John Blake’s death recalls days of scandal at UNC that now seem so long ago
The name John Blake seems to echo from another time. It doesn’t so much identify a single person as it does an entire long-ago era of disgrace, a scandal that seemed massive at the time only to be quickly overshadowed by an even bigger one.
In other cases, when ruminating upon someone’s death, it might be an occasion to muse upon the unfairness of having one’s name serve as shorthand for ignominy. In the case of Blake, who died Thursday at age 59, it actually does justice to the tortured legacy he leaves behind, especially at North Carolina: beloved by the players he coached, sanctioned by the NCAA, blamed (scapegoated?) by an entire university.
Even more than Butch Davis, Blake exemplified and personified North Carolina’s desperate, win-at-all-costs pursuit of big-time football success almost two decades ago. It was in many ways an attempt to find a shortcut back to the glory days under Mack Brown after the program had gone awry under first Carl Torbush and then John Bunting. (A decade later, it would turn out that Brown was both the question and the answer.)
That the university even allowed Davis to hire Blake as his defensive line coach underlined just how many shortcuts UNC was willing to take at that point. Blake arrived with two Super Bowl rings, a strong reputation for recruiting and developing NFL-bound lineman and an even stronger reputation for bending the rules when it came time to seal a commitment.
But Davis pushed hard for Blake, who he had coached in high school. Some schools — and previously UNC likely would have counted itself among them — wouldn’t let someone like Blake on campus. It was a decision UNC would come to regret. Several of the players Blake recruited to UNC did indeed go on to the NFL, most notably Marvin Austin, but not before dragging the university through the NCAA mud first.
Would the rap lyrics Austin tweeted have sparked the massive investigation they did if Blake weren’t already there to attract the NCAA’s attention? Either way, it led to the discovery that the program was awash in agents and runners, even in the weight room. Meanwhile, Blake was in cahoots with agent Gary Wichard, running what appeared to be a pump-and-dump scheme with draft prospects, among other transgressions.
The NCAA unearthed evidence of Blake’s deep connections to Wichard’s agency, Pro Tect Management, and the Blake-Wichard clients always seemed to get favorable treatment from ESPN analyst Mel Kiper Jr., who swore Blake and Wichard were merely friends.

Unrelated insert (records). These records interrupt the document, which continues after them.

-- ==== Sys2Proof/Laws/Fires.lean ====
section
/-! SUPPORT. Which operations fire links: none but a firing. So each link fires at most once in an event, and its fire
count stays or rises by one (R142, R143). -/

namespace Sys2Proof.Machine

/-- Two points of an event between which no link has fired. -/
structure NoFiring (w v : Work) : Prop where
  links : v.st.links = w.st.links
  fired : v.fired = w.fired

theorem NoFiring.refl (w : Work) : NoFiring w w := ⟨rfl, rfl⟩

theorem NoFiring.trans {u v w : Work} (h : NoFiring u v) (h' : NoFiring v w) : NoFiring u w :=
  ⟨h'.links.trans h.links, h'.fired.trans h.fired⟩

theorem NoFiring.on {u w : Work} (h : NoFiring u w) (f : State → State)
    (hf : ∀ s, (f s).links = s.links := by intro s; first | rfl | simp) : NoFiring u (w.on f) := ⟨(hf _).trans h.links, h.fired⟩

theorem NoFiring.bank {u w : Work} (h : NoFiring u w) (b : BankId) (f : Bank → Bank) : NoFiring u (w.bank b f) :=
  h.on fun s => s.updBank b f

theorem NoFiring.offer {u w : Work} (h : NoFiring u w) (b : BankId) (t : Trigger) : NoFiring u (w.offer b t) :=
  ⟨h.links, h.fired⟩

theorem Work.forward_noFiring (w : Work) (r : Routed) : NoFiring w (w.forward r) := ⟨rfl, rfl⟩

theorem Work.release_noFiring (w : Work) (rest : List Entry) (e : Entry) : NoFiring w (w.release rest e) :=
  ((NoFiring.refl w).on fun s => s.setParked rest).trans (Work.forward_noFiring _ _)

theorem Work.walk_noFiring : ∀ (ahead kept : List Entry) (w : Work), NoFiring w (w.walk kept ahead)
  | [], _, w => .refl w
  | e :: ahead, kept, w => by
    unfold Work.walk; split
    · exact (w.release_noFiring _ e).trans (Work.walk_noFiring ahead kept _)
    · exact Work.walk_noFiring ahead _ w

theorem NoFiring.scan {u w : Work} (h : NoFiring u w) : NoFiring u w.scan := h.trans (Work.walk_noFiring _ _ w)

theorem NoFiring.enterOn {u w : Work} (h : NoFiring u w) (b : BankId) : NoFiring u (w.enterOn b) :=
  ((h.on fun s => s.turnOn b).offer b .ready).scan

theorem NoFiring.fillDone {u w : Work} (h : NoFiring u w) (b : BankId) : NoFiring u (w.fillDone b) :=
  (h.on fun s => (s.unqueueFill b).post .fillDone { bank := some b }).enterOn b

theorem Work.startHeads_noFiring : ∀ (n : Nat) (w : Work), NoFiring w (w.startHeads n)
  | 0, w => .refl w
  | n + 1, w => by
    unfold Work.startHeads; split
    · exact (NoFiring.refl w).on fun s => { s with fill := FillProgress.idle }
    · rename_i b _ _
      split
      · exact (NoFiring.refl w).on _ fun s => by simp [State.issueFills]
      · exact ((NoFiring.refl w).fillDone b).trans (Work.startHeads_noFiring n _)

theorem NoFiring.startHead {u w : Work} (h : NoFiring u w) : NoFiring u w.startHead :=
  h.trans (Work.startHeads_noFiring _ w)

theorem NoFiring.fillStep {u w : Work} (h : NoFiring u w) (b : BankId) (x : FillStep) : NoFiring u (w.fillStep b x) := by
  unfold Work.fillStep; split
  · split
    · exact h.on _ fun s => by simp [State.issueFills]
    · exact h
  · exact h.startHead

theorem NoFiring.enterFilling {u w : Work} (h : NoFiring u w) (b : BankId) : NoFiring u (w.enterFilling b) := by
  unfold Work.enterFilling; dsimp only; split
  · exact ((h.on fun s => s.joinFill b).scan).startHead
  · exact (h.on fun s => s.joinFill b).scan

theorem NoFiring.completeRamp {u w : Work} (h : NoFiring u w) (b : BankId) : NoFiring u (w.completeRamp b) := by
  unfold Work.completeRamp; dsimp only; split
  · split
    · exact (h.on fun s => s.endRamp b).enterFilling b
    · exact (h.on fun s => s.endRamp b).enterOn b
  · exact h

theorem Work.completeRamps_noFiring : ∀ (q : List BankId) (w : Work), NoFiring w (w.completeRamps q)
  | [], w => .refl w
  | b :: q, w => ((NoFiring.refl w).completeRamp b).trans (Work.completeRamps_noFiring q _)

theorem State.grantHeads_links : ∀ (n : Nat) (s : State), (s.grantHeads n).1.links = s.links
  | 0, _ => rfl
  | n + 1, s => by
    unfold State.grantHeads; split
    · rfl
    · split
      · dsimp only; split
        · rw [State.grantHeads_links n]; simp
        · rw [State.grantHeads_links n]; simp
      · rfl

theorem NoFiring.tryGrant {u w : Work} (h : NoFiring u w) : NoFiring u w.tryGrant := by
  have h1 : NoFiring u (w.on fun _ => w.st.grants.1) := ⟨(State.grantHeads_links _ _).trans h.links, h.fired⟩
  exact h1.trans (Work.completeRamps_noFiring _ _)

theorem NoFiring.wake {u w : Work} (h : NoFiring u w) (b : BankId) (l : Bool) : NoFiring u (w.wake b l) := by
  unfold Work.wake; dsimp only; split
  · have hw := h.on fun s => s.joinWait b
    split
    · exact hw.tryGrant
    · exact (hw.offer b .wakeBegun).tryGrant
  · exact h

theorem NoFiring.finishRamp {u w : Work} (h : NoFiring u w) (b : BankId) : NoFiring u (w.finishRamp b) := by
  unfold Work.finishRamp; split
  · have h1 : NoFiring u (w.on fun _ => (w.st.releaseUnits b).grants.1) :=
      ⟨((State.grantHeads_links _ _).trans (by simp)).trans h.links, h.fired⟩
    exact h1.trans (Work.completeRamps_noFiring _ _)
  · exact h

theorem NoFiring.completeDrain {u w : Work} (h : NoFiring u w) (b : BankId) : NoFiring u (w.completeDrain b) := by
  unfold Work.completeDrain; dsimp only; split
  · exact ((h.bank b _).offer b .asleep).wake b false
  · exact (h.bank b _).offer b .asleep

theorem NoFiring.drainIfEmpty {u w : Work} (h : NoFiring u w) (b : BankId) : NoFiring u (w.drainIfEmpty b) := by
  unfold Work.drainIfEmpty; split
  · exact h.completeDrain b
  · exact h

theorem NoFiring.softDrain {u w : Work} (h : NoFiring u w) (b : BankId) : NoFiring u (w.softDrain b) :=
  ((h.bank b _).offer b .drainBegun).drainIfEmpty b

theorem NoFiring.cancelDrain {u w : Work} (h : NoFiring u w) (b : BankId) : NoFiring u (w.cancelDrain b) :=
  (h.on fun s => s.turnOn b).scan

theorem NoFiring.hardDrain {u w : Work} (h : NoFiring u w) (b : BankId) (t : RestTarget) (l : Bool) :
    NoFiring u (w.hardDrain b t l) := by
  unfold Work.hardDrain; dsimp only
  have hd := h.on fun s => s.hardDraining b t
  split <;> split
  · exact hd.startHead.drainIfEmpty b
  · exact hd.drainIfEmpty b
  · exact (hd.startHead.offer b .drainBegun).drainIfEmpty b
  · exact (hd.offer b .drainBegun).drainIfEmpty b

theorem NoFiring.sleep {u w : Work} (h : NoFiring u w) (b : BankId) (t : RestTarget) (l : Bool) :
    NoFiring u (w.sleep b t l) := by
  unfold Work.sleep; split
  any_goals exact h
  · exact h.hardDrain b t l
  · exact h.hardDrain b t l
  · exact h.bank b _
  · split
    · exact h.bank b _
    · exact h

theorem NoFiring.enterFault {u w : Work} (h : NoFiring u w) (b : BankId) (cause : FaultCause) :
    NoFiring u (w.enterFault b cause) := by
  unfold Work.enterFault; dsimp only
  have ha : NoFiring u (w.on fun s => (s.toFault b).faultAnswers b cause (w.st.bank b).port.slots) :=
    h.on _ fun s => (State.faultAnswers_ans (s.toFault b) b cause _).blocks.links.trans (by simp)
  refine (NoFiring.on ?_ _ fun s => by simp).offer b .faulted
  split
  · exact ha.scan.startHead
  · exact ha.scan

theorem NoFiring.act {u w : Work} (h : NoFiring u w) (l : LinkId) (b : BankId) (t : Trigger) :
    NoFiring u (w.act l b t) := by
  unfold Work.act; dsimp only; split
  · split
    · exact h.cancelDrain _
    · exact h.wake _ true
  · split
    · exact h.cancelDrain _
    · exact h.bank _ _
  · exact h.sleep _ .retain true
  · exact h.sleep _ .off true
  · exact h.on _ fun s => by simp

theorem Work.settleFrom_noFiring : ∀ (q : List (BankId × Tag × Stream)) (w : Work), NoFiring w (w.settleFrom q)
  | [], w => .refl w
  | (b, t, st) :: later, w =>
    (((NoFiring.refl w).on _ fun s => by simp).offer b .count).trans (Work.settleFrom_noFiring later _)

theorem NoFiring.settle {u w : Work} (h : NoFiring u w) : NoFiring u w.settle :=
  have h' : NoFiring u { w with crossings := [] } := ⟨h.links, h.fired⟩
  h'.trans (Work.settleFrom_noFiring w.crossings { w with crossings := [] })

/-! ### Each link at most once -/

/-- The fire counts of an event: a link that has fired stands one higher than at the start, and any other as at the start
(R142). -/
def Counted (s : State) (w : Work) : Prop :=
  ∀ l : LinkId, w.st.links[l].fireCount = if l ∈ w.fired then s.links[l].fireCountRaised else s.links[l].fireCount

theorem Counted.start (s : State) : Counted s (Work.start s) := fun l => by simp [Work.start]

theorem Counted.keep {s : State} {w v : Work} (h : Counted s w) (hv : NoFiring w v) : Counted s v := by
  unfold Counted; rw [hv.links, hv.fired]; exact h

/-- A firing counts a link that has not fired in this event (R143). -/
theorem Counted.fire {s : State} {w : Work} (h : Counted s w) {l : LinkId} (hl : l ∉ w.fired) (o : BankId × Trigger)
    (still : List (BankId × Trigger)) : Counted s (w.fire l o still) := by
  refine Counted.keep (w := ({ w.on (fun s => { s with links := s.links.set l s.links[l].firedOnce }) with
    offered := still, fired := l :: w.fired } : Work)) ?_ (((NoFiring.refl _).act l o.1 o.2).settle)
  intro m
  have hm := h m
  by_cases e : m = l
  · subst e
    rw [if_neg hl] at hm
    simp only [Work.on_st, List.mem_cons, true_or, if_true, Link.fireCountRaised, ← hm]
    simp only [Link.firedOnce, Fin.getElem_fin, Vector.getElem_set_self]
    split <;> simp_all
  · have : l.val ≠ m.val := fun h => e (Fin.ext h).symm
    simpa [this, e] using hm

theorem State.nextFiring_fresh {s : State} {fired : List LinkId} {l : LinkId} {o : BankId × Trigger}
    {still : List (BankId × Trigger)} : ∀ {q : List (BankId × Trigger)}, s.nextFiring fired q = some (l, o, still) → l ∉ fired
  | [], h => by simp [State.nextFiring] at h
  | x :: later, h => by
    unfold State.nextFiring at h; split at h
    · rename_i m hm
      cases h
      have := List.find?_some hm
      simp only [decide_eq_true_eq] at this
      exact this.2.2.2
    · exact State.nextFiring_fresh h

theorem Counted.fireUpTo {s : State} : ∀ (n : Nat) {w : Work}, Counted s w → Counted s (w.fireUpTo n)
  | 0, _, h => h
  | n + 1, w, h => by
    unfold Work.fireUpTo; split
    · exact h
    · rename_i l o still hn
      exact Counted.fireUpTo n (h.fire (State.nextFiring_fresh hn) o still)

theorem Counted.takeTriggers {s : State} {w : Work} (h : Counted s w) : Counted s w.takeTriggers :=
  Counted.fireUpTo 8 (h.keep (NoFiring.refl w).settle)

theorem Counted.watchOldest {s : State} {w : Work} (h : Counted s w) (b : BankId) : Counted s (w.watchOldest b) := by
  unfold Work.watchOldest; split
  · exact (h.keep ((NoFiring.refl w).enterFault b .timedOut)).takeTriggers
  · exact h

/-- A link fires at most once in an event whose own moves fire none (R143). -/
theorem State.event_counted {s : State} {moves : Work → Work} (h : NoFiring (Work.start s) (moves (Work.start s)))
    (l : LinkId) : (s.event moves).links[l].fireCount = s.links[l].fireCount
      ∨ (s.event moves).links[l].fireCount = s.links[l].fireCountRaised := by
  have := ((Counted.start s).keep h).takeTriggers l
  unfold State.event; rw [this]; split
  · exact .inr rfl
  · exact .inl rfl

end Sys2Proof.Machine
end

Every bit of it was ghastly for North Carolina, a school that had always prided itself on its squeaky-clean image. From the frame-by-frame Zaprudering of the players getting off the bus for the 2010 opener against LSU in Atlanta to see who was and wasn’t eligible — 13 players were ineligible and Blake resigned the next day — to the receipts and airline tickets that documented the illegal benefits players got from agents, the Davis-Blake regime brought only embarrassment to Chapel Hill, never an ACC title or 10-win season.
Whatever Blake did, though, was tacitly sanctioned by Davis and the university, from the chancellor on down. Because of his reputation, he became as convenient a place to pin the blame as anyone, even if he had only been doing exactly what he had been hired to do. In the end, Davis tried to shift responsibility to his old friend, trying to stave off his own inevitable firing for a few more months.
“I’m sorry that it has affected the football program,” Davis said in 2010, a month after Blake left the team. “But I’m going to tell you what I’m more sorry about, I’m sorry that I trusted John Blake.”
When the school settled with the NCAA in 2012, the football scandal had already unearthed the beginnings of a much bigger scandal that would take years to unravel. By the time the NCAA decided in 2017 it couldn’t prosecute UNC for decades of academic fraud, Blake was long gone and all but forgotten. The NCAA hit him with a three-year show cause penalty, essentially banning him from college football, and other than one year on the Buffalo Bills’ staff, that was the end of Blake’s coaching career.
There’s no doubt Blake was good at what he did. He had a short and unsuccessful stint as head coach at Oklahoma, his alma mater, but many of the players he recruited won a national title after he left. The man could coach defensive linemen. And he could recruit them, methods unknown. North Carolina certainly got that from him. And a lot more.